The Silence of the North

I find myself being still.

At first I was jittery. When I was not in the lounges on the ship, being social, when I was in my room, I would shuffle through the papers on my desk. Should I write in my trip journal? No, that was all caught up. Could I play a game of Candy Crush? No, I’d used up my lives, and there was no restocking without the Internet.

I suppose it was withdrawal that was affecting me! When we were caught in Iqaluit an extra day, waiting for an icebreaker, I texted and posted frantically, knowing that I would soon lose cell coverage.

Contemplate that, you who are reading this blog on your phone or computer. No internet.

No checking messages or emails. No almost instantaneous answer to whatever question pops up. No streaming music or videos, no informational rabbit holes to fall into.
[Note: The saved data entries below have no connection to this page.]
-- ==== Sys2Proof/Machine/Operands.lean ====
section
/-!
DEFINITION. How operands are read (R35), the constants derived from the precision (R3, R5, R6), and the sub-block
`hash_lz_position_extract` (R50, R51, R52).
-/

namespace Sys2Proof.Machine

/-- `precision = signed(arg)` (R35). -/
def signedPrecision (arg : Word64) : Int := arg.toInt

/-- `m = 2^p` (R3). -/
def registerCount (p : Nat) : Nat := 2 ^ p

/-- `bucketBits = p` (R5). -/
def bucketBits (p : Nat) : Nat := p

/-- `remainderBits = 64 - p` (R6). -/
def remainderBits (p : Nat) : Nat := Config.hashWidth - bucketBits p

/-- The low `remainderBits` bits set (R6). -/
def remainderMask (p : Nat) : Word64 := BitVec.ofNat 64 (2 ^ remainderBits p - 1)

/-- `hashValue >> remainderBits`, a logical shift (R50). -/
def bucketIndex (p : Nat) (hashValue : Word64) : Nat := (hashValue >>> remainderBits p).toNat

/-- `w = hashValue & remainderMask` (R51). -/
def remainder (p : Nat) (hashValue : Word64) : Word64 := hashValue &&& remainderMask p

/-- The zero bits of `w` from bit 0 upward before the first set bit, looking at `fuel` bits. -/
def trailingZeros : Nat → Word64 → Nat
  | 0, _ => 0
  | fuel + 1, w => if w.getLsbD 0 then 0 else trailingZeros fuel (w >>> 1) + 1

/-- `ctz(w)`, meant for `w > 0` (00_scope.md section 5.1). -/
def ctz (w : Word64) : Nat := trailingZeros Config.hashWidth w

/-- The rank of a remainder: a trailing-zero count plus one, or the sentinel (R52). -/
def rho (w : Word64) : Nat := if w = 0 then Config.sentinel else ctz w + 1

/-- The rank that adding a hash value gives at precision `p` (R54). -/
def rankOf (p : Nat) (hashValue : Word64) : Nat := rho (remainder p hashValue)

end Sys2Proof.Machine
end

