-- ==== Sys2Proof/Machine/Ops.lean ====
section
/-!
DEFINITION. The named operations: reading and writing the register array, the sub-block `register_max_array` (R53),
ending a command with a response or with an error (R33, R85), and the response word.
-/

namespace Sys2Proof.Machine

/-- The canonical form, from index `lo` on: indexes rising, no cell that holds the unlisted value. -/
def Memory.wfFrom : Nat → Memory → Bool
  | _, [] => true
  | lo, (a, b) :: rest => decide (lo ≤ a) && decide (b ≠ Config.unlistedRegister) && Memory.wfFrom (a + 1) rest

/-- The canonical form of the register array (log entry 2): equal arrays are equal lists. -/
def Memory.wf (x : Memory) : Bool := Memory.wfFrom 0 x

/-- `x[i]` (R21): one whole cell. -/
def Memory.read : Memory → Nat → Byte
  | [], _ => Config.unlistedRegister
  | (a, b) :: rest, i =>
    if i < a then Config.unlistedRegister else if i = a then b else Memory.read rest i

/-- Put a cell in front of an array, unless it holds the unlisted value. -/
def Memory.list (i : Nat) (v : Byte) (x : Memory) : Memory :=
  if v = Config.unlistedRegister then x else (i, v) :: x

/-- `x[i] <- v` (R21), keeping the canonical form. -/
def Memory.write : Memory → Nat → Byte → Memory
  | [], i, v => Memory.list i v []
  | (a, b) :: rest, i, v =>
    if i < a then Memory.list i v ((a, b) :: rest)
    else if i = a then Memory.list i v rest
    else (a, b) :: Memory.write rest i v

/-- Every register at 0, as `CONSTRUCT` leaves it (R45). -/
def Memory.zeroed : Memory := []

/-- `x[i] <- max(x[i], rank)`: the register is written only when the rank is larger (R53). -/
def Memory.maxUpdate (x : Memory) (i rank : Nat) : Memory :=
  if (x.read i).toNat < rank then x.write i (BitVec.ofNat 8 rank) else x

/-- The precision of a Sketch as a number. -/
def Sketch.precision (sk : Sketch) : Nat := sk.p.toNat

/-- `m` of a Sketch (R3). -/
def Sketch.m (sk : Sketch) : Nat := registerCount sk.precision

/-- `x[i]` of a Sketch. -/
def Sketch.read (sk : Sketch) (i : Nat) : Byte := sk.x.read i

/-- The array as the spec lays it out: exactly `m` cells (R8, R29). -/
def Sketch.registers (sk : Sketch) : List Byte := (List.range sk.m).map sk.read

/-- The Sketch that a successful `CONSTRUCT` of precision `p` creates (R45). -/
def Sketch.fresh (p : Nat) : Sketch := { p := BitVec.ofNat 5 p, x := Memory.zeroed }

/-- What one `ADD` does to a Sketch (R54). -/
def Sketch.record (sk : Sketch) (hashValue : Word64) : Sketch :=
  { sk with x := sk.x.maxUpdate (bucketIndex sk.precision hashValue) (rankOf sk.precision hashValue) }

/-- The code of a status (R80). -/
def Status.code : Status → Byte
  | .ok => 0x00#8
  | .rangeError => 0x01#8
  | .notConstructed => 0x02#8
  | .illegalCommand => 0x03#8
  | .primFailure => 0x10#8
  | .shortDigest => 0x11#8

/-- `{status, info, value}` (R33). -/
def Response.toWord (r : Response) : ResponseWord := r.status.code ++ r.info ++ r.value

/-- What a command leaves: the architectural state after it, and its one response (R25, R31). -/
structure Result where
  sketch : Option Sketch
  response : Response
  deriving DecidableEq, Repr

/-- `respond(OK, info, value)`, with the architectural state the command leaves (00_scope.md section 5.2). -/
def respondOk (sketch : Option Sketch) (info : Byte) (value : Word64) : Result :=
  { sketch := sketch, response := { status := .ok, info := info, value := value } }

/-- `raise status(info, value)`: an error is delivered in the response and nowhere else, and the command writes no
architectural state (R85). There is no return from it: the next command runs as if this one had never been
presented (R87). -/
def raise (before : Option Sketch) (status : Status) (info : Byte) (value : Word64) : Result :=
  { sketch := before, response := { status := status, info := info, value := value } }

/-- The response pending on a port. -/
def State.resp (s : State) : Port → Option Response
  | .S => s.respS
  | .H => s.respH

/-- Set what is pending on a port. -/
def State.setResp (s : State) (port : Port) (r : Option Response) : State :=
  match port with
  | .S => { s with respS := r }
  | .H => { s with respH := r }

/-- End a command that arrived on `port`: its architectural effect, and its response on that port (R25, R31;
log entry 15). -/
def State.complete (s : State) (port : Port) (r : Result) : State :=
  { s with sketch := r.sketch }.setResp port (some r.response)

end Sys2Proof.Machine
end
Icebreaker Terry Fox clearing our path in Frobisher Bay

The first time we traveled through ice, I ran back and forth on the deck. Can I get a good shot of the icebreaker in front of us, through the fog? Should I do a video of the ice going by? Is it better from the other side? From a different deck?

Now, I simply stand and look. And listen. It is not loud, but I can hear the multi-tonal song of the ice.

Iceberg in Hudson Strait

The landscape calms me. It is not simple: complex layers of rock, smooth and glacier scoured; tiny Arctic flowers tucked into hollows; linear boundaries of land and sky, land and water. It is not simple, but it is not busy.

The sky surrounds. It is not held up by mountains here, it lays as a soft blanket over the land and sea. The clouds do not pile up, constrained by mountains and conflicting air currents. They drift, like the ice in the water.

Hiking near Kimmirut

My gaze drifts. It will focus, checking, is there an animal there on the rock, on the ice? What is that bird? But my gaze does not dart.

My thoughts drift. They will focus, thinking, is there an insight there in the introspection, in the wandering though memories? But my thoughts do not dart.

This is the stillness that meditation brings, but it is grounded in the land, not in my mind. It lives in my vision, not my breath.

Two years ago, after a week long silent meditation retreat, I held this same stillness inside of me. Gradually it retreated to the quiet corners of my mind, became elusive, harder to find, often forgotten.

I hope the silence of the North stays with me, when I return to the south.